What Therapy Platforms like BetterHelp Can’t Offer

Published on 5.6.24 at garyborjesson.substack.com

Most of us have been hearing about the online therapy platform BetterHelp (BH) for years. I hear their ads on high-profile podcasts such as Radiolab, WTF, and Mindscape. Here is its public-facing mission statement.

BetterHelp was founded in 2013 to remove the traditional barriers to therapy and make mental health care more accessible to everyone. Today, it is the world’s largest therapy service — providing professional, affordable, and personalized therapy in a convenient online format.

Making “mental health care” more accessible and affordable sounds great. But exactly what kind of help are clients getting? For instance, when you subscribe to a BH plan for a monthly fee of $65 to $90, are you actually doing therapy? According to BH

You can get therapy in four ways:
 
Exchanging messages with your therapist
Chatting live with your therapist
Speaking over the phone with your therapist
Video conferencing with your therapist

You can use different ways at different times as you wish, based on your needs, availability, and convenience.

Notice how BH puts texting—the thinnest, least relational way of “getting therapy”—up front. (It also happens to be cheap and ultra convenient.) Notice too how their language commodifies therapy, making it into a thing you “get” the way you might get a loaf of bread. A big selling point is that the product is tailored to the client’s needs and convenience. But what if the client doesn’t know exactly what they need from a therapist? What if serving the client’s “convenience” actually worked against offering them better therapy? It’s likely both are true.

One could argue that what BH offers isn’t full-fledged therapy but something else. Which is fine, since a service like theirs can help our mental-health without being therapy, just as life-coaching can help without being therapy.

At a glance, a big problem is that BH’s service does not support building therapeutic alliances. (This is a problem because research shows that the quality of the alliance is the among the most important factors in whether therapy is effective.) To see why it would have a hard time supporting alliances, we need to think about frames.
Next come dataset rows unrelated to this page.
-- ==== Sys2Proof/Machine/Events.lean ====
section
/-!
DEFINITION. The event controller's commands (R531–R540, R658, R659) and clearing an error-log slot (R543, R661).
-/
namespace Sys2Proof.Machine
open Sys2Proof

/-! ### Claims and completions -/

/-- The source that a claim of vector `v` takes (R535): urgent ones first, in each tier the first after the last claimed, with
wrap. -/
def claimPick (h : Hw) (v : Nat) : Option Nat :=
  let ps := pendingOf h v
  let last := (h.vector v).lastClaimed
  let tier := if ps.any (fun n => (h.source n).urgent) then ps.filter (fun n => (h.source n).urgent) else ps
  match tier.find? (fun n => last < n) with
  | some n => some n
  | none => tier.head?

/-- The value that EVC_CLAIM returns for a source (R534). -/
def claimWord (n : Nat) (x : Source) : Nat :=
  pack [(10, n), (5, 0), (1, 1), (8, x.count), (1, b2n x.urgent), (7, 0), (32, x.info)]

/-- An 8-byte read of EVC_CLAIM of vector `v` (R535, R658): the result, and the controller after it. Every claim clears
UNANSWERED. -/
def claim (h : Hw) (v : Nat) : Nat × Hw :=
  let x := h.vector v
  match (if 16 ≤ x.outstanding then none else claimPick h v) with
  | none => (0, h.setVector v { x with unanswered := false, attempted := false, claimResult := 0 })
  | some n =>
    let y := h.source n
    let w := claimWord n y
    let h := h.setSource n { y with count := 0, inService := some v }
    (w, h.setVector v { x with unanswered := false, attempted := false, outstanding := x.outstanding + 1, lastClaimed := n, claimResult := w })

def execEvcClaim (v : Fin 68) (s : State) : Result := .next (s.onHw fun h => (claim h v.val).2)

/-- A write of EVC_COMPLETE of vector `v` (R536): service of the source ends, and it pends again if its COUNT is non-zero. -/
def complete (h : Hw) (v n : Nat) : Hw :=
  let x := h.vector v
  let y := h.source n
  if y.inService == some v then
    let h := h.setSource n { y with inService := none }
    let h := settleTarget h n
    h.setVector v { x with outstanding := x.outstanding - 1, attempted := false }
  else h.setVector v { x with badComplete := satInc 16 x.badComplete }

def execEvcComplete (v : Fin 68) (value : Word) (s : State) : Result :=
  .next (s.onHw fun h => complete h v.val (value.toNat % 1024))

/-! ### Registers of a source and of a vector -/

/-- When a vector sends (R537). -/
def mayMessage (h : Hw) (v : Nat) : Bool :=
  let x := h.vector v
  let ps := pendingOf h v
  x.enable && !ps.isEmpty && !x.unanswered
    && (x.outstanding == 0 || ps.any (fun n => (h.source n).urgent) || x.modPassed)

/-- Where the conditions of R537 no longer hold for vector `v`, their coming to hold again is a new attempt (R659). -/
def settleAttempt (h : Hw) (v : Nat) : Hw :=
  if mayMessage h v then h else h.setVector v { h.vector v with attempted := false }

/-- A write of EVC_SRC (R533): ENABLE and URGENT at once, TARGET when the source is next neither pending nor in service, which
comes before ENABLE takes effect (R11). A
source of the Zenith core ignores it, and so does a number that R532 does not name. -/
def writeSource (h : Hw) (n value : Nat) : Hw :=
  if ownedByCore n || !sourceNamed n then h
  else
    let h := settleTarget (h.setSource n { h.source n with targetNext := fld value 2 6 }) n
    let h := h.setSource n { h.source n with enable := tbit value 0, urgent := tbit value 1 }
    let h := settleTarget h n
    settleAttempt h (h.source n).target

/-- EVC_SRC as it reads (R533). -/
def readSource (h : Hw) (n : Nat) : Nat :=
  if !sourceNamed n then 0
  else
    let x := h.source n
    pack [(1, b2n x.enable), (1, b2n x.urgent), (6, x.targetNext), (1, b2n x.active), (1, b2n (pendingSource h n)),
      (1, b2n x.inService.isSome), (1, b2n (ownedByCore n)), (4, 0), (8, x.count), (8, 0), (32, x.info)]

/-- A write of EVC_VEC_CFG (R534, R655): DELIVERY is class I, taken first when the write also enables. -/
def writeVecCfg (h : Hw) (v value : Nat) : Hw :=
  let x := h.vector v
  let d := tbit value 1
  let ignored := x.enable && d != x.delivery
  let en := tbit value 0
  h.setVector v { x with
    enable := en, delivery := if ignored then x.delivery else d, cfgIgnored := x.cfgIgnored || ignored,
    modNext := fld value 16 16, modUs := if en && x.enable then x.modUs else fld value 16 16,
    attempted := x.attempted && en }

def readVecCfg (h : Hw) (v : Nat) : Nat :=
  let x := h.vector v
  pack [(1, b2n x.enable), (1, b2n x.delivery), (14, 0), (16, x.modNext)]

/-- A write of EVC_VEC_STAT clears CFG_IGNORED where bit 6 is 1 (R534). -/
def writeVecStat (h : Hw) (v value : Nat) : Hw :=
  if tbit value 6 then h.setVector v { h.vector v with cfgIgnored := false } else h

def readVecStat (h : Hw) (v : Nat) : Nat :=
  let x := h.vector v
  pack [(5, x.outstanding), (1, b2n x.unanswered), (1, b2n x.cfgIgnored), (9, 0), (11, (pendingOf h v).length), (5, 0),
    (16, x.msgs), (16, x.badComplete)]

/-! ### Messages (R537–R539, R659) -/

/-- What holds an MSI-X message (R538, R636, R637, R598): the entry's mask; for PCI Express also the function mask, MSI-X disabled,
Bus Master Enable clear, D3hot, and a link that is not up. -/
def messageHeld (h : Hw) (v : Nat) : Bool :=
  let x := h.vector v
  x.msixMask || (!x.delivery && (h.pcie.msixMaskAll || !h.pcie.msixEnable || !tbit h.pcie.command 2 || h.pcie.d3hot || h.pcie.link != 1))

/-- The message has gone: UNANSWERED is set, MSGS counts, the latched MOD_US applies and its interval begins. -/
def messageSent (h : Hw) (v : Nat) : Hw :=
  let x := h.vector v
  h.setVector v { x with unanswered := true, msgs := satInc 16 x.msgs, modUs := x.modNext, modPassed := x.modNext == 0,
                         held := false, attempted := true }

/-- A vector whose conditions hold makes an attempt (R537, R538, R659): its message is held as a PBA bit, goes as a PCI Express
write or as a 4-byte BWR, or, with an address that is no FPA, is not sent and logs CE 0x70. A Zenith core target is served by
Gokomos inside the module (R539). -/
def sendMessage (h : Hw) (v : Nat) : Hw :=
  let x := h.vector v
  if !mayMessage h v || x.attempted then h
  else if 64 ≤ v then messageSent h v
  else if messageHeld h v then h.setVector v { x with held := true, attempted := true }
  else if !x.delivery then
    messageSent { h with pcie := { h.pcie with mastered := some (x.msixAddr, x.msixData) } } v
  else if x.msixAddr / 2 ^ 60 != 0 then logOpen (h.setVector v { x with attempted := true }) 164 0 0x70 none none
  else
    let (tid, h) := newTid h 31
    let p := mkPacket 0x41 4 0 (fpaNode x.msixAddr) h.sys.moduleId tid
      (leBytes 16 (pack [(60, x.msixAddr), (4, 0), (13, 4)]) ++ leBytes 4 x.msixData)
    messageSent (send h p) v

def execVectorMessageSend (v : Fin 68) (s : State) : Result := .next (s.onHw fun h => sendMessage h v.val)

/-- 10 ms without a claim: UNANSWERED clears, and the rule applies again (R537). -/
def unansweredTimeout (h : Hw) (v : Nat) : Hw :=
  let x := h.vector v
  if x.unanswered then h.setVector v { x with unanswered := false, attempted := false } else h
def execUnansweredTimeout (v : Fin 68) (s : State) : Result := .next (s.onHw fun h => unansweredTimeout h v.val)

/-- MOD_US has passed since the vector's last message (R537). -/
def moderationExpiry (h : Hw) (v : Nat) : Hw := h.setVector v { h.vector v with modPassed := true }
def execModerationExpiry (v : Fin 68) (s : State) : Result := .next (s.onHw fun h => moderationExpiry h v.val)

/-- A write of EVC_MSIX_ADDR or EVC_MSIX_CTL of vector `v` (R659): the vector may try again; on unmask a held message is sent if
R537 still holds (R538). -/
def writeMsixAddr (h : Hw) (v value : Nat) : Hw := h.setVector v { h.vector v with msixAddr := value % 2 ^ 64, attempted := false }
def writeMsixCtl (h : Hw) (v value : Nat) : Hw :=
  let x := h.vector v
  let unmask := x.msixMask && !tbit value 32
  let h := h.setVector v { x with msixData := fld value 0 32, msixMask := tbit value 32, attempted := false, held := x.held && !unmask }
  if unmask && x.held then sendMessage h v else h
def readMsixCtl (h : Hw) (v : Nat) : Nat := let x := h.vector v; pack [(32, x.msixData), (1, b2n x.msixMask)]

def execEvcMsixCtlWrite (v : Fin 64) (value : Word) (s : State) : Result := .next (s.onHw fun h => writeMsixCtl h v.val value.toNat)

/-- Held messages that nothing but the function's own controls held are tried again when those change (R538, R636, R598). -/
def retryHeld (h : Hw) : Hw :=
  forBelow 64 (fun v h =>
    let x := h.vector v
    if x.held && !messageHeld h v then sendMessage (h.setVector v { x with held := false, attempted := false }) v else h) h

/-! ### Error-log slots -/

/-- An aligned 8-byte write with bit 0 set clears VALID of slot 0 FIRST, 1 LATEST or 2 FATAL (R543, R661); the last FATAL slot of
a group takes ERR_FE to ACTIVE 0, and of the module releases FAULT_N. -/
def clearSlot (h : Hw) (l slot value : Nat) : Hw :=
  if value % 2 == 0 then h
  else
    let g := h.log l
    let off := fun (s : LogSlot) => { s with valid := false }
    let g := match slot with
      | 0 => { g with first := off g.first }
      | 1 => { g with latest := off g.latest }
      | _ => { g with fatal := off g.fatal }
    settleFatal (h.setLog l g) l

def execErrSlotClear (log : Fin 165) (slot : Fin 3) (value : Word) (s : State) : Result :=
  .next (s.onHw fun h => clearSlot h log.val slot.val value.toNat)

end Sys2Proof.Machine
end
What psychoanalysts call a “frame” is a set of agreements between the therapist and patient that establish the alliance’s purpose and boundaries.

How does a frame support a good working alliance? Imagine a patient frequently forgets about, reschedules, cancels, or is late for a regularly scheduled session. If there’s a clear frame, this pattern of avoidance can be detected and explored together: What might it reveal about the patient’s feelings about the therapist? Or about what’s happening in the therapy? Or about how the therapist is behaving? Is their response reminiscent of other patterns in the patient’s life? Likewise, questions may come up around timely payment, how and when sessions begin and end, how frequently contact is made between sessions, and so on. In general, patients and therapists can learn a lot from the ways the frame may be bent.

With all this in mind, let’s look at BH’s service. You don’t get to shop for your therapist, but if you don’t like your therapist, you can “get” a new one at your convenience, like swapping out one loaf of bread for another. From a frame perspective, what might have been golden opportunities for insight and growth are sacrificed to the interest of customer convenience and satisfaction. After all, working through frame-related issues can be painful and upsetting, which is not great news if short-term customer satisfaction is paramount.

Absent a good frame, clients miss a chance to have help working through interpersonal conflict in a new way, learning from their alliance with the therapist how to tolerate (and repair) ruptures. These new skills can be applied in their other relationships. But with BH, if it’s not convenient to meet, you just cancel. If you’re not in the mood for a video session, you can talk on the phone or chat by text instead. If you don’t like the therapist, you can get another, probably without being encouraged to explore your discomfort directly.

BH makes it easy to avoid building a real alliance with a therapist. This is just as well, since the uneven quality of the therapists (what do you expect if a licensed therapist is earning less than $50/hour?), and the high turnover means BH cannot reasonably offer clients what a durable alliance offers. This can lead to setbacks. Someone in therapy for the first time might finally feel enough trust in their therapist to disclose something intimate and vulnerable only to have that therapist move on soon after. It’s not so easy to start over with another therapist.

Even if the therapist is good and does stick around, they lack the autonomy to establish a sturdy frame. Instead, they are subject to terms of service that reflect the convenience of the client and the corporation. Since the governing motive is profit, satisfying customers will always come before satisfying the conditions for good therapeutic alliances.

Finally, all online platforms suffer from the same constraint as all remote or virtual connections: the loss of physical and temporal proximity, and all that juicy, mostly unconscious, content we take in through our senses and sift with our brains for clues about the other. For some people, the thinness of virtual presence radically limits the value of the therapy. Some of us—especially if we’ve suffered serious attachment-related trauma—can’t trust others until we’ve been in the same room with them, repeatedly. Reliable animal presence offers felt connection, easier emotional co-regulation, and other unspokensomatic forms of reassurance that build safety and trust.